In early 1940 the novelist John Steinbeck embarked with a friend, biologist Ed Ricketts, on a cruise through the Gulf of California, also called the Sea of Cortez, to collect specimens of marine life. While German forces rampaged through Europe they chartered a boat, hired a crew, and set out from Monterey, heading south.

Steinbeck was enjoying the payoff for his great novels, The Grapes of Wrath and Tortilla Flats. Ricketts had published a well-received paper entitled Between Pacific Tides. After the cruise they teamed to write the book that eventually became The Log from the Sea of Cortez. In an early chapter Steinbeck wrote:

“We were coming now toward the end of our day-and-night running; the engines had never paused since we left San Diego except for idling the little time when we took the langustina. The coastline of the Peninsula slid along, brown and desolate and dry with strange flat mountains and rocks torn by dryness, and the heat shimmer hung over the land even in March.”

They chartered a 76-foot work boat named Western Flyer in Monterey, owned by Tony Berry, who sailed with them as master, and hired Tex, the engineer, and Sparky and Tiny, seamen. “All three were reluctant to go, for the whole thing was crazy,” Steinbeck wrote. “None of us had been into the Gulf, although the master had been as far as Cape San Lucas, and the Gulf has a really bad name.”

They named the boat’s outboard motor the Hansen Sea Cow, a “mean, irritable, contemptible, mischievous, hateful living thing.” They called at San Diego to buy gas then sailed for the Gulf.
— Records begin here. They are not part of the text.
-- ==== Sys2Proof/Tests/Slice0.lean ====
section
/-!
SUPPORT. The model's own tests. Every expected value is the spec's: the encodings are those of
spec/30_encoding.md section 7 and R75, the results those of spec/95_test_vectors.md, cited at each test.
Then, for each statement with hypotheses, a concrete instance that meets all of them.
-/

namespace Sys2Proof.Tests

open Sys2Proof Sys2Proof.Machine

/-! ## The check on textual lines (R80): each kind of ill-formed line is refused -/

theorem test_wf_too_few_operands : (SourceLine.mk .palSetc [1, 2, 3]).wf = false := by decide
theorem test_wf_too_many_operands : (SourceLine.mk .renderS [0]).wf = false := by decide
theorem test_wf_no_operand : (SourceLine.mk .palCycle []).wf = false := by decide
theorem test_wf_byte_too_wide : (SourceLine.mk .palGet [256]).wf = false := by decide
theorem test_wf_last_operand_too_wide : (SourceLine.mk .palSetc [1, 2, 3, 256]).wf = false := by decide
theorem test_wf_packed_too_wide : (SourceLine.mk .palSetp [0, 16777216]).wf = false := by decide
theorem test_wf_half_too_wide : (SourceLine.mk .palCycle [65536]).wf = false := by decide
theorem test_wf_position_too_wide : (SourceLine.mk .fbmSet [0, 65536, 0]).wf = false := by decide

/-- R80: an operand that fits but is out of its valid range is not refused. -/
theorem test_wf_out_of_range_fits : (SourceLine.mk .fbmSetxy [40, 0, 1]).wf = true := by decide

theorem test_assemble_refuses : assemble ⟨.xfLatchlen, [65536]⟩ = none := by decide
theorem test_assemble_setxy : assemble ⟨.fbmSetxy, [16, 31, 1]⟩ = some 0x33101F0001 := by decide

/-! ## Decoding: the word of each command, written out from R71 and R75 (section 7) -/

theorem test_decode_palSetc : decode 0x1001102030 = .ok (.palSetc 1 0x10 0x20 0x30) := by decide
theorem test_decode_palSetp : decode 0x11027F0001 = .ok (.palSetp 2 0x7F0001) := by decide
theorem test_decode_palSethsv : decode 0x12036480C8 = .ok (.palSethsv 3 100 128 200) := by decide
theorem test_decode_palCycle : decode 0x1300000100 = .ok (.palCycle 256) := by decide
theorem test_decode_palGet : decode 0x14FF000000 = .ok (.palGet 255) := by decide
theorem test_decode_fb1Fill : decode 0x2000000007 = .ok (.fb1Fill 7) := by decide
theorem test_decode_fb1Set : decode 0x2100007F05 = .ok (.fb1Set 127 5) := by decide
theorem test_decode_fbmFill : decode 0x3000000009 = .ok (.fbmFill 9) := by decide
theorem test_decode_fbmSet : decode 0x3107007F09 = .ok (.fbmSet 7 127 9) := by decide
theorem test_decode_fbmGet : decode 0x32FFFFFF00 = .ok (.fbmGet 255 65535) := by decide
theorem test_decode_fbmSetxy : decode 0x33101F0001 = .ok (.fbmSetxy 16 31 1) := by decide
theorem test_decode_fbmGetxy : decode 0x341F000000 = .ok (.fbmGetxy 31 0) := by decide
theorem test_decode_xfRowcol : decode 0x4005000000 = .ok (.xfRowcol 5 0) := by decide
theorem test_decode_xfLatchlen : decode 0x4100000021 = .ok (.xfLatchlen 33) := by decide
theorem test_decode_renderS : decode 0x5000000000 = .ok .renderS := by decide
theorem test_decode_renderM : decode 0x5100000000 = .ok .renderM := by decide

/-- Section 2.1: a set reserved bit of each format that has one. -/
theorem test_decode_reserved :
    decode 0x1300010003 = .error .reservedBit ∧ decode 0x1400000001 = .error .reservedBit ∧
    decode 0x2000000100 = .error .reservedBit ∧ decode 0x2101000000 = .error .reservedBit ∧
    decode 0x3200000001 = .error .reservedBit ∧ decode 0x3300000100 = .error .reservedBit ∧
    decode 0x3400000001 = .error .reservedBit ∧ decode 0x5180000000 = .error .reservedBit := by decide

/-- Section 2.1: opcodes that are not assigned. -/
theorem test_decode_unassigned :
    decode 0x0000000000 = .error .unassignedOpcode ∧ decode 0x1500000000 = .error .unassignedOpcode ∧
    decode 0x6000000000 = .error .unassignedOpcode ∧ decode 0xFFFFFFFFFF = .error .unassignedOpcode := by decide

theorem test_decodeTableWord : decodeTableWord 40 0x3107007F09 = some (.fbmSet 7 127 9) := by decide
theorem test_decodeTableWord_illegal : decodeTableWord 40 0x1500000000 = none := by decide

/-! ## The instances of spec/95_test_vectors.md -/

/-- The instance of sections 2.2 and P1: `P = 4`, `N1 = 2`; with `NM = 64` and two active lines. -/
def cfg4 : Config :=
  { Config.standard with
    P := 4, N1 := 2, NM := 64, lineMask := 0x05
    P_range := by decide, N1_range := by decide, NM_range := by decide, paletteInit_wf := by decide }

/-- The instance of sections 2.3 and P5: `P = 16`, `N1 = 4`, `NM = 64`, `LINE_MASK = 0x05`. -/
def cfg16 : Config :=
  { Config.standard with
    P := 16, N1 := 4, NM := 64, lineMask := 0x05
    P_range := by decide, N1_range := by decide, NM_range := by decide, paletteInit_wf := by decide }

/-- The instance of section 2.8: `P = 16`, `NM = 128`. -/
def cfg128 : Config :=
  { Config.standard with P := 16, P_range := by decide, paletteInit_wf := by decide }

/-- One pixel on a strip: `P = 2`, `N1 = NM = 1`, lines 0 and 2 active, `SINGLE_LINE = 2`. -/
def cfg1 : Config :=
  { Config.standard with
    P := 2, N1 := 1, NM := 1, lineMask := 0x05, singleLine := 2
    P_range := by decide, N1_range := by decide, NM_range := by decide, paletteInit_wf := by decide }

/-- An implementation with a palette image and a conversion of its own (R12, R13). -/
def cfgOther : Config :=
  { Config.standard with
    P := 4, paletteInit := [(1, ⟨1, 2, 3⟩)], hsv := .other 0
    P_range := by decide, paletteInit_wf := by decide }

/-- What a command or a step leaves, seen through `f`; `none` where it stops. -/
def seen {α : Type} (r : Result) (f : State → α) : Option α :=
  match r with
  | .next t => some (f t)
  | .fault _ => none
  | .refused _ => none

/-- The response and the fault register a command leaves. -/
def answer (t : State) : Byte × BitVec 32 × Byte := (t.rspCode, t.rspData, t.fault)

/-! ## One command, one step -/

/-- Section 2.2, step 1. -/
theorem test_palSetc : seen (exec (.palSetc 0 1 2 3) (State.resetOf cfg4)) (fun t => (answer t, palRead t 0)) =
    some ((0, 0, 0), ⟨2, 1, 3⟩) := by decide

/-- Section 2.2, step 4: `idx = 4 = P`. -/
theorem test_palSetc_fault : seen (exec (.palSetc 4 9 9 9) (State.resetOf cfg4)) (fun t => (answer t, t.pal)) =
    some ((2, 0, 2), []) := by decide

/-- Section 2.2, step 2. -/
theorem test_palSetp : seen (exec (.palSetp 3 0xAABBCC) (State.resetOf cfg4)) (fun t => (answer t, palRead t 3)) =
    some ((0, 0, 0), ⟨0xBB, 0xAA, 0xCC⟩) := by decide

/-- P4, step 5: the entry `(200, 99, 134)`. -/
theorem test_palSethsv : seen (exec (.palSethsv 3 100 128 200) (State.resetOf cfg4))
    (fun t => (answer t, palRead t 3)) = some ((0, 0, 0), ⟨200, 99, 134⟩) := by decide

/-- S2, for an implementation with another conversion. -/
theorem test_palSethsv_achromatic : seen (exec (.palSethsv 3 77 0 200) (State.resetOf cfgOther))
    (fun t => palRead t 3) = some ⟨200, 200, 200⟩ := by decide

/-- The palette of section 2.2 after step 6, one pixel of each kind in `FB1` and one in `FBM`. -/
def coloured : State :=
  { State.resetOf cfg4 with
    pal := [(0, ⟨2, 1, 3⟩), (3, ⟨0xBB, 0xAA, 0xCC⟩)]
    fb1 := [(1, 3)]
    fbm := ⟨[(63, 3)], [], [], [], [], [], [], []⟩ }

/-- Section 2.2, step 7. -/
theorem test_palCycle : seen (exec (.palCycle 4) coloured) (fun t => (answer t, t.pal)) =
    some ((0, 0, 0), [(2, ⟨0xBB, 0xAA, 0xCC⟩), (3, ⟨2, 1, 3⟩)]) := by decide

/-- Section 2.2, step 10: `num = 5 = P + 1`. -/
theorem test_palCycle_fault : seen (exec (.palCycle 5) coloured) (fun t => (answer t, t.pal)) =
    some ((5, 0, 0x10), coloured.pal) := by decide

/-- Section 2.2, step 3. -/
theorem test_palGet : seen (exec (.palGet 3) coloured) answer = some (0, 0x00BBAACC, 0) := by decide

/-- Section 2.2, step 6. -/
theorem test_palGet_fault : seen (exec (.palGet 4) coloured) answer = some (2, 0, 2) := by decide

/-- Section 2.3, step 1. -/
theorem test_fb1Fill : seen (exec (.fb1Fill 7) (State.resetOf cfg16))
    (fun t => (answer t, (List.range 4).map (fb1Read t))) = some ((0, 0, 0), [7, 7, 7, 7]) := by decide

/-- Section 2.3, step 7: `val = 16 = P`. -/
theorem test_fb1Fill_fault : seen (exec (.fb1Fill 16) (State.resetOf cfg16)) (fun t => (answer t, t.fb1)) =
    some ((2, 0, 2), []) := by decide

/-- Section 2.3, step 2. -/
theorem test_fb1Set : seen (exec (.fb1Set 3 15) (State.resetOf cfg16))
    (fun t => (answer t, (List.range 4).map (fb1Read t))) = some ((0, 0, 0), [0, 0, 0, 15]) := by decide

/-- Section 2.3, step 5: the position is reported, not the value. -/
theorem test_fb1Set_fault : seen (exec (.fb1Set 4 16) (State.resetOf cfg16)) (fun t => (answer t, t.fb1)) =
    some ((4, 0, 8), []) := by decide

/-- Section 2.3, step 8, at the ends of the first and the last strip. -/
theorem test_fbmFill : seen (exec (.fbmFill 2) (State.resetOf cfg16))
    (fun t => [t.rspCode, fbmRead t 0 0, fbmRead t 7 63, fbmRead t 7 64, fb1Read t 0]) =
    some [0, 2, 2, 0, 0] := by decide

/-- P5, step 11. -/
theorem test_fbmFill_fault : seen (exec (.fbmFill 16) (State.resetOf cfg16)) answer = some (2, 0, 2) := by decide

/-- Section 2.3, step 9. -/
theorem test_fbmSet : seen (exec (.fbmSet 0 63 15) (State.resetOf cfg16))
    (fun t => (answer t, fbmRead t 0 63, fbmRead t 1 63)) = some ((0, 0, 0), 15, 0) := by decide

/-- Section 2.3, step 15: the strip is reported, not the value. -/
theorem test_fbmSet_fault : seen (exec (.fbmSet 9 0 16) (State.resetOf cfg16)) answer = some (4, 0, 8) := by decide

/-- Section 2.3, step 10, here on the element 3 of `coloured`. -/
theorem test_fbmGet : seen (exec (.fbmGet 0 63) coloured) answer = some (0, 3, 0) := by decide

/-- Section 2.3, step 16. -/
theorem test_fbmGet_fault : seen (exec (.fbmGet 255 65535) coloured) answer = some (4, 0, 8) := by decide

/-- P3, steps 5 and 8: pixel (16, 31) is element 96 of strip 4. -/
theorem test_fbmSetxy : seen (exec (.fbmSetxy 16 31 2) (State.resetOf cfg128))
    (fun t => (answer t, fbmRead t 4 96)) = some ((0, 0, 0), 2) := by decide

/-- Section 2.8: `FBM.SETXY 40, 0, 200` with `P = 16` reports the coordinate, and with `NM = 64` the
geometry. -/
theorem test_fbmSetxy_fault : seen (exec (.fbmSetxy 40 0 200) (State.resetOf cfg128)) answer = some (3, 0, 4) ∧
    seen (exec (.fbmSetxy 40 0 200) (State.resetOf cfg16)) answer = some (6, 0, 0x20) := by decide

/-- P3, step 7. -/
theorem test_fbmGetxy : seen (exec (.fbmGetxy 16 31) (fbmWrite 4 96 2 (State.resetOf cfg128))) answer =
    some (0, 2, 0) := by decide

/-- P5, step 4. -/
theorem test_fbmGetxy_fault : seen (exec (.fbmGetxy 0 0) (State.resetOf cfg16)) answer = some (6, 0, 0x20) := by
  decide

/-- Section 2.4: a row of the table in each fold of each half. -/
theorem test_xfRowcol : ([(0, 31), (4, 0), (11, 7), (12, 31), (16, 0), (23, 1), (27, 30), (31, 0)] :
      List (Byte × Byte)).map (fun x => seen (exec (.xfRowcol x.1 x.2) (State.resetOf cfg128)) State.rspData) =
    [some 0x1F, some 0x3F, some 0x30047, some 0x60, some 0x4007F, some 0x70041, some 0x70021, some 0x70000] := by
  decide

/-- R135: `x = 32` is off the panel. -/
theorem test_xfRowcol_fault : seen (exec (.xfRowcol 32 0) (State.resetOf cfg128)) answer = some (3, 0, 4) := by
  decide

/-- S4. -/
theorem test_xfLatchlen : ([128, 32, 33] : List (BitVec 16)).map
      (fun n => seen (exec (.xfLatchlen n) (State.resetOf cfg4)) answer) =
    [some (0, 4, 0), some (0, 1, 0), some (0, 2, 0)] := by decide

/-- P1: palette and frame buffer before its `RENDER.S`. -/
def program1 : State :=
  { State.resetOf cfg4 with
    pal := [(1, ⟨0x20, 0x10, 0x30⟩), (2, ⟨0x00, 0x7F, 0x01⟩)]
    fb1 := [(0, 1), (1, 2)] }

set_option maxRecDepth 20000 in
/-- P1: the bytes on line 0, none on line 1, 175 entries more on the wire (one stood there after reset). -/
theorem test_renderS : seen (exec .renderS program1)
    (fun t => (lineBytes 0 (wireTrace t), lineBytes 1 (wireTrace t), t.wire.length, pins t)) =
    some ([0xA0, 0x90, 0xB0, 0x80, 0xFF, 0x81, 0x00], [], 176, ⟨false, 0, 0⟩) := by decide

/-- Two strips of one pixel: on strip 0 the entry of P5, `(0x22, 0x11, 0x33)`. -/
def program5 : State :=
  { State.resetOf cfg1 with
    pal := [(1, ⟨0x22, 0x11, 0x33⟩)]
    fbm := ⟨[(0, 1)], [(0, 1)], [], [], [], [], [], []⟩ }

set_option maxRecDepth 20000 in
/-- P5, its position 63, on a strip of one: `A2 91 B3` on line 0, `80 80 80` on line 2, nothing on line 1. -/
theorem test_renderM : seen (exec .renderM program5)
    (fun t => (lineBytes 0 (wireTrace t), lineBytes 1 (wireTrace t), lineBytes 2 (wireTrace t), t.act)) =
    some ([0xA2, 0x91, 0xB3, 0x00], [], [0x80, 0x80, 0x80, 0x00], 0x05) := by decide

/-- Section 2.7: the edges of a slot with `act = 0x05`, `b[0] = 0xA2`, `b[2] = 0x80`. -/
theorem test_slot_edges : edges (slotWire ⟨0xA2, 0, 0x80, 0, 0, 0, 0, 0⟩ 0x05) =
    [(5, 5), (0, 5), (1, 5), (0, 5), (0, 5), (0, 5), (1, 5), (0, 5)] := by decide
The boat entered Magdalena Bay, two-thirds the way to the tip of Baja California, where the men started collecting specimens. They paused at Cape San Lucas, guarded by giant rocks called “the Friars,” then Pulmo Reef, La Paz, and Angeles Bay. And so on for those six weeks.

At the same time I picked up Cortez we started our own pilgrimage, back to Fort Valley, Va., where a 100-mile trail race is staged in mid-May every year. For the 11th time in 12 years I showed up in this thickly rocky, densely green paradise, either to endure the pain of the event or to help others endure it.

Our journey began in the same rollicking way as Steinbeck’s and Ricketts’, also through water, but the monsoon kind, the atmospheric river of mid-May above the mid-Atlantic. The rain fell laterally much of the 11-hour trip, which should take eight hours.

No detail of our experience is similar to the Western Flyer’s cruise. What mattered to us, and to Steinbeck, Ricketts, and their men was the breaking away. We knew what we were about better than they, but they outclassed us in grit and flair. With a gruesome war consuming nations week after week, one skilled scientist and five amateurs (plus Steinbeck’s wife Carol) explored a near-God-forsaken strip of ocean six thousand miles away from the carnage.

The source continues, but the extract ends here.